Where the stories were less positive, I saw it as an opportunity to make a change so as to deliver a better experience next time! For example, we created a new information leaflet about our acute assessment unit (where waiting times can be several hours) and promoted Care Opinion within our discharge lounge.

In May 2016, with the full support of our executive team, we formally launched Care Opinion in NHS Borders. This involved an open invitation to all staff members to come along and hear more about Care Opinion and how it works, along with communication to patients and relatives through social media and local press. At that time we had 3 responders. I am absolutely delighted to say that we now have 132 responders across multiple disciplines and specialties. It is not uncommon for a single review to have multiple people responding both from a clinical and management perspective.

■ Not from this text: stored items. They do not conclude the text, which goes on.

-- ==== Sys2Proof/Laws/Shape.lean ====
section
/-! SUPPORT. The shape of every meaning: a function of the device, run by `run`, but for the burn that ends and the event of BOOT that reads
the fuses. -/
namespace Sys2Proof.Machine
set_option linter.unusedVariables false

/-- What `exec` of a command can be. -/
def Shape (s : State) (o : Host.Outcome State Fault Refusal) : Prop :=
  (∃ f, o = run s f) ∨ (∃ img f, o = runBurn s img f) ∨ ∃ f, o = runLoad s f
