-- ==== Sys2Proof/Tests/Slice0.lean ====
section
/-! SUPPORT. The tests of the model: ill-formed commands that `wellFormed` refuses, values the spec states in words, and one witness theorem per
statement, which shows for each of its clauses a concrete state and operands that meet all of the clause's hypotheses. -/
namespace Sys2Proof.Tests
open Sys2Proof.Machine
set_option Elab.async false
set_option linter.unusedVariables false

/-- A frame header of zeros. -/
def hdrNone : FrameHdr := ⟨0, 0, 0, 0, false, 0, 0, 0, 0, 0, false⟩

/-! ### Ill-formed commands are refused -/


theorem test_wellFormed_memory_place :
    wellFormed (.scrubAccess 0 256 .scrub 0 .free 0) = false ∧
    wellFormed (.scrubAccess 0 0 (.access 32768 false) 0 .free 0) = false ∧
    wellFormed (.scrubAccess 0 0 (.both 32768 true) 0 .free 0) = false ∧
    wellFormed (.eccWriteBack 0 256 0) = false ∧
    wellFormed (.eccWriteBack 0 0 32768) = false := by
  decide +kernel

theorem test_wellFormed_sync_ferry :
    wellFormed (.syncFerryRx 0 { tick := 281474976710656, epoch := 0, tx := 0, period := 0, rootUid := 0, rootPrio := 0 } 0 true) = false ∧
    wellFormed (.syncFerryRx 0 { tick := 0, epoch := 65536, tx := 0, period := 0, rootUid := 0, rootPrio := 0 } 0 true) = false ∧
    wellFormed (.syncFerryRx 0 { tick := 0, epoch := 0, tx := 18446744073709551616, period := 0, rootUid := 0, rootPrio := 0 } 0 true) = false ∧
    wellFormed (.syncFerryRx 0 { tick := 0, epoch := 0, tx := 0, period := 131072, rootUid := 0, rootPrio := 0 } 0 true) = false ∧
    wellFormed (.syncFerryRx 0 { tick := 0, epoch := 0, tx := 0, period := 0, rootUid := 18446744073709551616, rootPrio := 0 } 0 true) = false ∧
    wellFormed (.syncFerryRx 0 { tick := 0, epoch := 0, tx := 0, period := 0, rootUid := 0, rootPrio := 256 } 0 true) = false := by
  decide +kernel

theorem test_wellFormed_sample_record :
    wellFormed (.sampleContainerRx 0 0 true true 0 { avg := List.replicate 9 0, inst := [], status := 0 } 0 false) = false ∧
    wellFormed (.sampleContainerRx 0 0 true true 0 { avg := [], inst := List.replicate 9 0, status := 0 } 0 false) = false ∧
    wellFormed (.sampleContainerRx 0 0 true true 0 { avg := [], inst := [], status := 2 ^ 64 } 0 false) = false := by
  decide +kernel

theorem test_wellFormed_causeway_head :
    wellFormed (.cwFaultRx { tick := 2 ^ 48, gen := 0, variant := 0, seg := 0, head := 0, string := 0 } true 0 0 0 0) = false ∧
    wellFormed (.cwFaultRx { tick := 0, gen := 2 ^ 10, variant := 0, seg := 0, head := 0, string := 0 } true 0 0 0 0) = false ∧
    wellFormed (.cwFaultRx { tick := 0, gen := 0, variant := 2 ^ 2, seg := 0, head := 0, string := 0 } true 0 0 0 0) = false ∧
    wellFormed (.cwFaultRx { tick := 0, gen := 0, variant := 0, seg := 2 ^ 8, head := 0, string := 0 } true 0 0 0 0) = false ∧
    wellFormed (.cwFaultRx { tick := 0, gen := 0, variant := 0, seg := 0, head := 2 ^ 12, string := 0 } true 0 0 0 0) = false ∧
    wellFormed (.cwFaultRx { tick := 0, gen := 0, variant := 0, seg := 0, head := 0, string := 2 ^ 6 } true 0 0 0 0) = false ∧
    wellFormed (.cwWordRx { tick := 2 ^ 48, gen := 0, variant := 0, seg := 0, head := 0, string := 0 } 0 [] []) = false ∧
    wellFormed (.cwWordRx { tick := 0, gen := 0, variant := 0, seg := 0, head := 0, string := 0 } 0 (List.replicate 9 0) []) = false ∧
    wellFormed (.cwListRx { tick := 0, gen := 2 ^ 10, variant := 0, seg := 0, head := 0, string := 0 } 0 1 {} [] 0) = false ∧
    wellFormed (.cwListRx { tick := 0, gen := 0, variant := 0, seg := 0, head := 0, string := 0 } 1 1 {} [] 0) = false ∧
    wellFormed (.cwListRx { tick := 0, gen := 0, variant := 0, seg := 0, head := 0, string := 0 } 0 1 { act := 513 } [] 0) = false ∧
    wellFormed (.cwListRx { tick := 0, gen := 0, variant := 0, seg := 0, head := 0, string := 0 } 0 1 {} (List.replicate 61 { sortv := 0, key := 0, gPos := 0 }) 0) = false := by
  decide +kernel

As our story numbers increase, staff tell us about how their morale is lifted by reading about patients’ experiences and their gratitude for the care we are providing. There is also growing recognition of the power of the patient voice in shaping changes to service and the real value this has.

As a clinical director, I have found Care Opinion to be an incredibly valuable tool

Ultimately, as a senior clinician and clinical director, I have found Care Opinion to be an incredibly valuable tool in hearing about our services directly from those who use them. If I was offering advice to clinicians planning to use CO within their own organisation, I would suggest the following:

  • Start small. Introduce CO within your own clinical area and then share the amazing stories you receive. (I would strongly suggest Twitter for this – be sure to tag your organisation and any interested exec team members). I also tweet about our negative reviews as I think it is important to show that we are an open organisation, listening to everyone and making changes.
  • Actively seek feedback. Hand out leaflets inviting patients to tell you of their experience. Put up stories that you have already received so people can read them and understand the process.
  • Involve clinicians of all disciplines. Your feedback will involve praise and occasionally criticism of all kinds of staff and it is great to have multiple clinical responders. Remember that the patient/relative wants to reach people involved in their care directly, unlike the complaints process which is a much more formal organisational response.
  • You will meet objections, particularly from senior medics. There is a great fear of negative feedback in the public domain. Remind doubters that all stories are moderated by the Care Opinion team, and there is no naming and shaming. Remind them also of the value of negative experiences in helping to redesign services for the better. And remember that the majority of stories told are very positive rather than negative.
  • Be personal in your responding. Although stories are anonymised, you may recognise a patient from the information that they provide. Humanity is incredibly important in your response and so it is okay to say sorry and to outline how you might wish to do things differently in future. Tell the story author about sharing their feedback with staff, and how this helps morale – because it really does.

So to conclude, I strongly recommend actively using Care Opinion to all heath care professionals interested in shaping the future according to our patients’ needs.